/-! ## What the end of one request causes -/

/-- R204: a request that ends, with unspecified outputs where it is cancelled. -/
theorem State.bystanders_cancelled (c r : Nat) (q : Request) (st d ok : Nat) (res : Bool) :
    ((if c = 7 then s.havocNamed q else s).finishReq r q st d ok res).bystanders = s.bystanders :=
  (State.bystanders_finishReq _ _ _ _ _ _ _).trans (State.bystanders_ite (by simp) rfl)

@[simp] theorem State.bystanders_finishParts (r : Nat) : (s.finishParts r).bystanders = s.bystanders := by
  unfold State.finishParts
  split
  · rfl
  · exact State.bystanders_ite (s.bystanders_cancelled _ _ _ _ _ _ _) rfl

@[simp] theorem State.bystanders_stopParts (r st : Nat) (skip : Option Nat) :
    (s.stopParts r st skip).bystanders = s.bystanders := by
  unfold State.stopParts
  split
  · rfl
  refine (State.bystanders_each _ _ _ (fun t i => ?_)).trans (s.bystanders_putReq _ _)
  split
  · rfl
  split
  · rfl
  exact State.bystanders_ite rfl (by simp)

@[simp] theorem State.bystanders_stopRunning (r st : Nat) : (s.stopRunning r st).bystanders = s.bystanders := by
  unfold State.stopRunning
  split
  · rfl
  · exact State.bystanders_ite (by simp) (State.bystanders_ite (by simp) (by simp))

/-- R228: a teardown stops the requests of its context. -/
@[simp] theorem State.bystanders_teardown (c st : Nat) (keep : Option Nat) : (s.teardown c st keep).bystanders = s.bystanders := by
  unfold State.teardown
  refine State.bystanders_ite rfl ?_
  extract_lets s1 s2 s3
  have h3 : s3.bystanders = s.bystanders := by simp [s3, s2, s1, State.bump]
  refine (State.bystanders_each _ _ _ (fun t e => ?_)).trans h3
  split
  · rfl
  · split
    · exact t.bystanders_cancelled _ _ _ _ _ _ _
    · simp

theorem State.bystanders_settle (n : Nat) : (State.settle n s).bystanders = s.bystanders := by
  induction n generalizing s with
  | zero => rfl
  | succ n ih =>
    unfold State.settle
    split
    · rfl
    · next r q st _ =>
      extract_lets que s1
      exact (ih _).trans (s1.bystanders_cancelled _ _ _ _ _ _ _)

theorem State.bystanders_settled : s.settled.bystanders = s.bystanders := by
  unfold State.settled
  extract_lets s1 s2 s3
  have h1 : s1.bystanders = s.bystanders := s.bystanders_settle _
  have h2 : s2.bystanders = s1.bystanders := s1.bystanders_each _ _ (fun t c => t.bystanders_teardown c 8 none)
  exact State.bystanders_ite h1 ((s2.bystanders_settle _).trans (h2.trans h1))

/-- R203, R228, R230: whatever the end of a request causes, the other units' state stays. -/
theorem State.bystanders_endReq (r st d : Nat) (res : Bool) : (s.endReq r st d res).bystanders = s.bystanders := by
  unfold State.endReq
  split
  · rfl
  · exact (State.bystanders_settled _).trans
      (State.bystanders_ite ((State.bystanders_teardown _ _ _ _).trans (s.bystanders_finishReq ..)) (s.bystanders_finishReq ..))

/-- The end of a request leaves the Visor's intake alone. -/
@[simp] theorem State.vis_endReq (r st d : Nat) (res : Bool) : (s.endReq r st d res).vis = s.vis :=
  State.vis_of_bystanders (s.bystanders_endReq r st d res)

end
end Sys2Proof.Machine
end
---
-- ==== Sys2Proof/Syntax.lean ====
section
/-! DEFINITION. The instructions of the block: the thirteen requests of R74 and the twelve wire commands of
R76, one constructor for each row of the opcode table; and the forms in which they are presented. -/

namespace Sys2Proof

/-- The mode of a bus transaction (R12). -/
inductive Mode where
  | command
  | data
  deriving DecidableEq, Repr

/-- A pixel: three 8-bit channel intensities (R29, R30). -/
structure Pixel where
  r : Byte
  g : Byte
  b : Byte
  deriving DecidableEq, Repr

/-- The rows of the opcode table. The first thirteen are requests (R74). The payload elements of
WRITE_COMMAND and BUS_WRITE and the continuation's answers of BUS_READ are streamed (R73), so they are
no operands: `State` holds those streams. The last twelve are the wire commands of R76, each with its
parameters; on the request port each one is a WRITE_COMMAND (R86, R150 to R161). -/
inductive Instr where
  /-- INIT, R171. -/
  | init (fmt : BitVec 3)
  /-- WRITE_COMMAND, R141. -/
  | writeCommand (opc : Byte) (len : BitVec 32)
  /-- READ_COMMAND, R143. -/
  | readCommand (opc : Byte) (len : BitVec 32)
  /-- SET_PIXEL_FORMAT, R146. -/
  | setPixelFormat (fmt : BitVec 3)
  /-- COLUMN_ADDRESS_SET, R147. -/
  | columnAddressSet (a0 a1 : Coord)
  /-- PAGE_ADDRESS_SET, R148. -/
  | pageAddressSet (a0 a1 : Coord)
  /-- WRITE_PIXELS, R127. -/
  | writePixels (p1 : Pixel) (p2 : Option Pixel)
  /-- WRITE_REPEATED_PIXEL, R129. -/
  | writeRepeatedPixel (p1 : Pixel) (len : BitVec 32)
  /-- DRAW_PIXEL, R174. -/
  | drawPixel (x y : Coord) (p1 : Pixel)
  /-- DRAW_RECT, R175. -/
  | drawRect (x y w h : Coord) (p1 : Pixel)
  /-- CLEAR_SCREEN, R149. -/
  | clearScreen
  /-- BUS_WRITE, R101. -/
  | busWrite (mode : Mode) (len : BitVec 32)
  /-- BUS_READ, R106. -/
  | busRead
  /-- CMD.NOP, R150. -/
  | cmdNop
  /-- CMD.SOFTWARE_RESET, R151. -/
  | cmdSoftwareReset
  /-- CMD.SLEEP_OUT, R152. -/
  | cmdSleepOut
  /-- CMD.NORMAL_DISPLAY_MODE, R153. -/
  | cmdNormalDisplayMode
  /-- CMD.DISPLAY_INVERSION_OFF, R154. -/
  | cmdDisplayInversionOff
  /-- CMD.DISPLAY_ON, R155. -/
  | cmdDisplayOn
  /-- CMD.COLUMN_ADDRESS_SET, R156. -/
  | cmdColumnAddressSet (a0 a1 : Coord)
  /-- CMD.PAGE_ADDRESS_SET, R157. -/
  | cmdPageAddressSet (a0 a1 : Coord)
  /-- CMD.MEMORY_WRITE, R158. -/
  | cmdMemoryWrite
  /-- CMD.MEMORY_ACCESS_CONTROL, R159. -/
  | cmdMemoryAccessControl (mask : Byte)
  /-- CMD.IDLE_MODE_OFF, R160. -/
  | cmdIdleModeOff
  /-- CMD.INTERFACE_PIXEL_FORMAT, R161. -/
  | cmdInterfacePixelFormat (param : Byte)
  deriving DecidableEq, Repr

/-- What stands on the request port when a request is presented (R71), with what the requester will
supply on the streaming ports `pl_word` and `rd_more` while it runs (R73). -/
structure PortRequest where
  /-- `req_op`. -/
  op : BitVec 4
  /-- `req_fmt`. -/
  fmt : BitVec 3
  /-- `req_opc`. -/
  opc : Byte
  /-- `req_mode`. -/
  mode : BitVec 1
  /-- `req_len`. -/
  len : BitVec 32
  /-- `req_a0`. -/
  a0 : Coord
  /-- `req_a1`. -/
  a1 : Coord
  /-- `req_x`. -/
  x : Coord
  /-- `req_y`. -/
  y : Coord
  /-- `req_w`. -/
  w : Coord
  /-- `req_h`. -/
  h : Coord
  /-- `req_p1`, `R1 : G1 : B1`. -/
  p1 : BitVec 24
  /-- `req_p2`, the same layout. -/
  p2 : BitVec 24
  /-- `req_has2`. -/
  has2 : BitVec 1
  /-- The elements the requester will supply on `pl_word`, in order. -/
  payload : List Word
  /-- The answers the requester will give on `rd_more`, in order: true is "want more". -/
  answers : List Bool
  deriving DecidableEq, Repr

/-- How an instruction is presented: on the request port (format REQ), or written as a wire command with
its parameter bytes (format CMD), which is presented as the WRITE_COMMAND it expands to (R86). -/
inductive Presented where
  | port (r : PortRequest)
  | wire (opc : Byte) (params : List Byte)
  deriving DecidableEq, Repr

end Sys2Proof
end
--
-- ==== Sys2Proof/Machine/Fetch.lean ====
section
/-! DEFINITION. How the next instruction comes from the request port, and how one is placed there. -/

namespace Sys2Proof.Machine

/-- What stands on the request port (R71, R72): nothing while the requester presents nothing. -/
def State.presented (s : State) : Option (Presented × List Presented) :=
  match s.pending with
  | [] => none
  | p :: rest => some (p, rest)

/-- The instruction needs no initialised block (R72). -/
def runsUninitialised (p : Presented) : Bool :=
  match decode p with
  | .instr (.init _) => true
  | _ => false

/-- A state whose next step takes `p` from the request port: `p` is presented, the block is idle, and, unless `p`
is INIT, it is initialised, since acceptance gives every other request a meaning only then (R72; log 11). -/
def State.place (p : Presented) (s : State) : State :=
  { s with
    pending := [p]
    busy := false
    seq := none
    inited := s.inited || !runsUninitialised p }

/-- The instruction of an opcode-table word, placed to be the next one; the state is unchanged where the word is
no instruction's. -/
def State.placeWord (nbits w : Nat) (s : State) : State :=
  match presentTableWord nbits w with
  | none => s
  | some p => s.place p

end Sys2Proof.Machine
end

_About this exercise_
Pick out all lines from the data above in which the word "Coord" appears.

_Solution to the exercise_
  | columnAddressSet (a0 a1 : Coord)
  | pageAddressSet (a0 a1 : Coord)
  | drawPixel (x y : Coord) (p1 : Pixel)
  | drawRect (x y w h : Coord) (p1 : Pixel)
  | cmdColumnAddressSet (a0 a1 : Coord)
  | cmdPageAddressSet (a0 a1 : Coord)
  a0 : Coord
  a1 : Coord
  x : Coord
  y : Coord
  w : Coord
  h : Coord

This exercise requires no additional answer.